====== Supplied data

-- ==== Sys2Proof/Machine/CellPipe.lean ====
section
/-! DEFINITION. Issue and pipelines of a cell: what an issue checks and schedules, and what lands at the end of a
running cycle (02 R41-R57, 05 R109-R115, R122-R124). -/

namespace Sys2Proof.Machine

/-! ### Registers -/

def Cell.s (x : Cell) (r : Nat) : R32 := if r = 0 then 0 else mget 0 x.sreg r
def Cell.v (x : Cell) (r : Nat) : W512 := mget 0 x.vreg r
def Cell.xr (x : Cell) (r : Nat) : W256 := mget 0 x.xreg r
def Cell.accOf (x : Cell) (lane e : Nat) : R32 := mget 0 x.acc (16 * lane + e)

/-- Lane `i` of a vector register. -/
def vlane (v : W512) (i : Nat) : R32 := v.extractLsb' (32 * i) 32

/-- A vector register of 16 lanes. -/
def vpack (f : Nat → R32) : W512 :=
  (List.range 16).foldl (fun a i => a ||| ((f i).setWidth 512 <<< (32 * i))) 0

/-- Half `h` of a vector register. -/
def vhalf (v : W512) (h : Nat) : W256 := v.extractLsb' (256 * h) 256

def setHalf (v : W512) (h : Nat) (d : W256) : W512 :=
  if h = 0 then (vhalf v 1 ++ d) else (d ++ vhalf v 0)

def setLane (v : W512) (i : Nat) (d : R32) : W512 := vpack (fun j => if j = i then d else vlane v j)

/-- Octets of a vector word. -/
def bytesOf (n : Nat) {w : Nat} (v : BitVec w) : List Byte := natLE n v.toNat

/-! ### Memories -/

def Cell.mem (x : Cell) (mem : Nat) : Mem :=
  match mem with
  | 1 => x.wmem | 2 => x.amem | 3 => x.pmem | 4 => x.imem | _ => x.rotor

def Cell.setMem (x : Cell) (mem : Nat) (m : Mem) : Cell :=
  match mem with
  | 1 => { x with wmem := m } | 2 => { x with amem := m } | 3 => { x with pmem := m }
  | 4 => { x with imem := m } | _ => { x with rotor := m }

/-- The bundle at an index, 128 bits (R41). -/
def Cell.bundle (x : Cell) (pc : Nat) : Nat := x.imem.readLE (16 * (pc % 1024)) 16

/-! ### Staging slots, items, sites -/

def Cell.stg (x : Cell) (k : Nat) : Staging := if k = 0 then x.stg0 else x.stg1
def Cell.setStg (x : Cell) (k : Nat) (v : Staging) : Cell := if k = 0 then { x with stg0 := v } else { x with stg1 := v }

/-- Fields of an item declaration (Table 6-7). -/
def itemClass (w : Nat) : Nat := bits w 63 60
def itemBase (w : Nat) : Nat := bits w 44 32
def itemSize (w : Nat) : Nat := bits w 24 16

/-- Item whose closed guard range holds the activation word of an offset (R114). -/
def Cell.guardHit (x : Cell) (offset : Nat) : Option Nat :=
  x.closed.find? (fun i =>
    let w := lget 0 x.items i
    decide (itemBase w ≤ offset / 32 ∧ offset / 32 < itemBase w + itemSize w))

/-! ### Issue -/

/-- What an issue sees: the cell, its pane's running cycle, its region, and the step in flight. -/
structure Ctx where
  x : Cell
  n : Nat
  reg : Region
  step : Nat
  beat : Nat

/-- Step number of a region's step in flight. -/
def Region.stepNo (g : Region) : Nat := match g.flight with | some f => f.number | none => g.stepNext - 1

/-- Weight window base of the step in flight (R235). -/
def Region.windowBase (g : Region) : Nat :=
  match g.flight with
  | none => 0
  | some f => f.window * g.wspan * 65536

/-- May slot `slot` of the cell's bundle issue in the present cycle (R41, R44)? -/
def State.slotLive (s : State) (c slot : Nat) : Bool :=
  let x := s.cell c
  let p := s.pane (paneOfCell c)
  match p.region with
  | none => false
  | some r =>
    let g := s.region r
    g.state == 3 && p.cond == .running && decide (p.cyc < g.beatLen) && !x.dead && !x.stepwait &&
      decide (x.pc < 1024) && !x.issued.contains slot

/-- Has the cell's present running cycle already failed a check (R124)? -/
def State.failed (s : State) (c : Nat) : Bool := (s.cell c).faultCycle == some (s.pane (paneOfCell c)).runCycles

/-- The cell as it stands before its first issue of a running cycle is kept until the cycle ends (R123). -/
def State.keepSnap (s : State) (c : Nat) : State :=
  if (s.cell c).issued.isEmpty then { s with snap := mset s.snap c (s.cell c) } else s

def State.ctx (s : State) (c : Nat) : Ctx :=
  let p := s.pane (paneOfCell c)
  let g := s.region (p.region.getD 64)
  ⟨s.cell c, p.runCycles, g, g.stepNo, p.beat⟩

/-- UNDEFINED_OP, with the bundle (R42, Table 5-9). -/
def Ctx.undefinedOp (k : Ctx) : Chk :=
  let b := k.x.bundle k.x.pc
  { code := 1, hi := b / 2 ^ 64, lo := b % 2 ^ 64 }

/-- LOOP_MISUSE (R45). -/
def Ctx.loopMisuse (k : Ctx) : Chk := { k.undefinedOp with code := 2 }

/-- Checks every slot shares: operands the operation can use, and bundle bits 3:0 zero (R42). -/
def Ctx.base (k : Ctx) (ok : Bool) : List Chk :=
  if ok && k.x.bundle k.x.pc % 16 == 0 then [] else [k.undefinedOp]

/-- Two scheduled accesses in one cycle: BANK_DOUBLE and PORT_DOUBLE (R55). -/
def clash (a b : Access) : List Chk :=
  if a.cycle = b.cycle ∧ a.mem = b.mem then
    (if a.bank = b.bank then
      [{ code := 3, hi := a.mem * 2 ^ 56 + a.bank * 2 ^ 48 + a.port * 2 ^ 40 + a.slot * 2 ^ 32 + b.port * 2 ^ 24 + b.slot * 2 ^ 16,
         lo := a.iaddr * 2 ^ 32 + b.iaddr }] else []) ++
    (if a.port = b.port then
      [{ code := 4, hi := a.mem * 2 ^ 56 + a.port * 2 ^ 40 + a.slot * 2 ^ 32 + b.slot * 2 ^ 16,
         lo := a.iaddr * 2 ^ 32 + b.iaddr }] else [])
  else []

/-- Clashes among a list of accesses, each pair once. -/
def clashes : List Access → List Chk
  | [] => []
  | a :: r => r.flatMap (clash a) ++ clashes r

/-- A scheduled access at `delay` cycles from issue. -/
def Ctx.access (k : Ctx) (mem port slot offset delay : Nat) (narrow : Bool) : Access :=
  ⟨k.n + delay, mem, port, bankOf mem offset, slot, k.x.pc, offset, narrow⟩

/-- ADDR_RANGE of a scheduled access (R52). -/
def Ctx.range (k : Ctx) (mem port slot offset : Nat) : List Chk :=
  if offset < memSize mem then []
  else [{ code := 0x14, hi := mem * 2 ^ 56 + port * 2 ^ 40 + slot * 2 ^ 32 + offset % 2 ^ 32, lo := k.x.pc }]

/-- GUARD_ACCESS of an activation access (R114). -/
def Cell.guardChk (x : Cell) (offset port : Nat) : List Chk :=
  match x.guardHit offset with
  | none => []
  | some i =>
    let w := lget 0 x.items i
    [{ code := 0xD, hi := i * 2 ^ 56 + itemClass w * 2 ^ 48 + port * 2 ^ 40 + offset / 32 % 65536,
       lo := itemBase w * 2 ^ 32 + itemSize w * 2 ^ 16 }]

/-- Remember an access of this or a later cycle. -/
def Cell.addAcc (x : Cell) (a : Access) : Cell := { x with accs := x.accs ++ [a] }

/-- Clashes of an access of the present cycle with those already recorded in it. -/
def Ctx.clashNow (k : Ctx) (a : Access) : List Chk := k.x.accs.flatMap (fun b => clash b a)

/-- Schedule an effect that an operation issued `lat` cycles later reads (R43). -/
def Ctx.land (k : Ctx) (x : Cell) (lat : Nat) (a : Act) : Cell :=
  { x with evs := x.evs ++ [⟨k.n + lat - 1, a⟩] }

/-- Event numbers of class ISSUE by slot (Table 20-6): DOT 2, VEC 3, special function 4, ROT 5, MOV 6. -/
def issueEvent (slot : Nat) (rot : Bool) : List Nat :=
  match slot with
  | 1 => [2] | 2 => [3] | 3 => if rot then [5] else [4] | 4 => [6] | _ => []

/-- Issue one slot of a cell in the present running cycle: checks, then the effect on the cell (R41, R122-R124). In a cycle that has
failed a check already, further checks are made and nothing takes effect. A command that comes when the slot cannot issue leaves
the state as it is (log 5). -/
def issue (c slot : Nat) (f : Ctx → List Chk × Cell) (s : State) (rot : Bool := false) : Out :=
  if s.slotLive c slot then
    let s := s.keepSnap c
    let (chks, x) := f (s.ctx c)
    let mark (y : Cell) : Cell := { y with issued := slot :: y.issued }
    if !chks.isEmpty then .next ((s.modCell c mark).failCell c chks)
    else if s.failed c then .next (s.modCell c mark)
    else .next (s.setCell c ((issueEvent slot rot).foldl (fun a e => a.countEv (schedEv 1 e) 1) (mark x)))
  else .next s

/-! ### What lands at the end of a running cycle -/

/-- Add an exact value to an accumulator entry of a lane, one rounding (R93-R95). -/
def accAddLane (old : R32) (v : FpVal) : R32 :=
  let o := f32Val old
  if o.isNan || v.isNan || (o.isInf && v.isInf && o.neg != v.neg) then f32NanOf (Config.nanBits old 0 2)
  else if o.isInf then old
  else if v.isInf then f32Inf v.neg
  else f32Round (if o.neg = v.neg then o.neg else Config.zeroSign) (Dy.add o.dy v.dy)

/-- Checks of an effect that lands: a store's activation word under a closed guard (R114). -/
def Act.chks (x : Cell) : Act → List Chk
  | .store 2 offset _ _ _ port => x.guardChk offset port
  | .stgStore slot index _ _ => x.guardChk (((x.stg slot).base + index) * 32) 3
  | _ => []

/-- One effect on the cell itself. -/
def Cell.land1 (x : Cell) (n : Nat) (a : Act) : Cell :=
  match a with
  | .sReg r v => if r = 0 then x else { x with sreg := mset x.sreg r v }
  | .vReg r v => { x with vreg := mset x.vreg r v }
  | .vHalf r h v => { x with vreg := mset x.vreg r (setHalf (x.v r) h v) }
  | .vLane r l v => { x with vreg := mset x.vreg r (setLane (x.v r) l v) }
  | .xReg r v => { x with xreg := mset x.xreg r v }
  | .latch v => { x with latch := v }
  | .scales l => { x with scales := l.foldl (fun m p => mset m p.1 p.2) x.scales }
  | .accClear es => { x with acc := es.foldl (fun m e => (List.range 8).foldl (fun m l => mset m (16 * l + e) 0) m) x.acc }
  | .accAdd e vals =>
    let step (y : Cell) (l : Nat) : Cell :=
      let r := accAddLane (y.accOf l e) (lget (.fin false 0 0) vals l)
      let y := { y with acc := mset y.acc (16 * l + e) r }
      if (f32Val r).isFin then y else y.countEv (schedEv 5 6) 1
    (List.range 8).foldl step x
  | .store mem offset data _ _ _ => x.setMem mem ((x.mem mem).write offset data)
  | .flushRead offset vals =>
    let old (i : Nat) : R32 := BitVec.ofNat 32 (x.pmem.readLE (offset + 4 * i) 4)
    let sum := (List.range 16).flatMap (fun i => bytesOf 4 (f32Add (old i) (lget 0 vals i)))
    { x with evs := x.evs ++ [⟨n + 2, .store 3 offset sum 0 1 5⟩] }
  | .stgStore slot index data _ => { x with amem := x.amem.write (((x.stg slot).base + index) * 32) data }
  | .hop _ _ _ _ => x

/-- The exact value a lane's run stands for: `Σ bin × 2^(b + c)` times the block scale, with its NaN or infinity
(R93, R94). -/
def RunRec.value (r : RunRec) (lane : Nat) : FpVal :=
  let sum := (r.bins.filter (fun p => p.1 / 64 == lane)).foldl
    (fun (a : Dy) p => Dy.add a ⟨p.2, (p.1 % 64 : Nat) + r.cexp⟩) Dy.zero
  let v : FpVal := match lget (.fin false 0 0) r.special lane with
    | .fin _ _ _ => .fin (decide (sum.m < 0)) sum.m.natAbs sum.e
    | w => w
  match fmtOf r.wf with
  | some f => if f.scaled then v.mul (f.scale (lget 0 r.scales lane)) else v
  | none => v

/-- End the open run: its promotion is visible 5 cycles after its last issue (R92, R93; log 22). -/
def Cell.closeRun (x : Cell) : Cell :=
  match x.run with
  | none => x
  | some r =>
    { x with run := none, evs := x.evs ++ [⟨r.last + 4, .accAdd r.entry ((List.range 8).map r.value)⟩] }

/-- Next bundle in sequence after `pc`, with the loop stack (R41, R45). -/
def seqNext : List LoopRec → Nat → Nat × List LoopRec
  | [], pc => (pc + 1, [])
  | l :: r, pc =>
    if pc = l.last then
      if l.left > 1 then (l.first, { l with left := l.left - 1 } :: r) else seqNext r pc
    else (pc + 1, l :: r)

/-- The sequencer's place after a cycle (R41, R45, Table 2-3). -/
def Cell.advance (x : Cell) : Cell :=
  if x.stepwait then { x with pc := x.entryPc, branch := none, branchNext := none, inDelay := false }
  else
    let (q, ls) := seqNext x.loops x.pc
    if x.inDelay then
      match x.branch with
      | some t => { x with pc := t, branch := none, inDelay := false, loops := ls }
      | none => { x with pc := q, inDelay := false, loops := ls }
    else
      match x.branchNext with
      | some t => { x with pc := q, loops := ls, branch := t, branchNext := none, inDelay := true }
      | none => { x with pc := q, loops := ls }

/-- Count an access in the bank counters and the MEMORY class (R61, Table 20-6). -/
def Cell.countAcc (x : Cell) (a : Access) (bg : Bool) (ev : PmcEv) : Cell :=
  (x.countBank a.mem (if x.bankHit a.mem a.bank then 1 else 0) (if a.narrow && x.bankHit a.mem a.bank then 1 else 0)).countMem ev a.mem a.offset a.narrow bg

/-- Consecutive scheduled cycles of each bank and of each memory's port G, after a cycle with accesses `l` (R57). -/
def Cell.countRuns (x : Cell) (l : List Access) : Cell :=
  let banks := [1, 2, 3, 4].flatMap (fun m => (List.range (memBanks m)).map (fun b => 16 * m + b))
  let stepB (m : SMap Nat) (k : Nat) : SMap Nat :=
    if l.any (fun a => 16 * a.mem + a.bank == k) then mset m k (mget 0 m k + 1) else mdel m k
  let stepP (m : SMap Nat) (k : Nat) : SMap Nat :=
    if l.any (fun a => a.mem == k && a.port == 3) then mset m k (mget 0 m k + 1) else mdel m k
  { x with bankRun := banks.foldl stepB x.bankRun, portRun := [1, 2, 3].foldl stepP x.portRun }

============

(Work instruction)
Scan the listing above and tally the lines that include the string "present". Write the total and nothing more.

(Result for this exercise)
4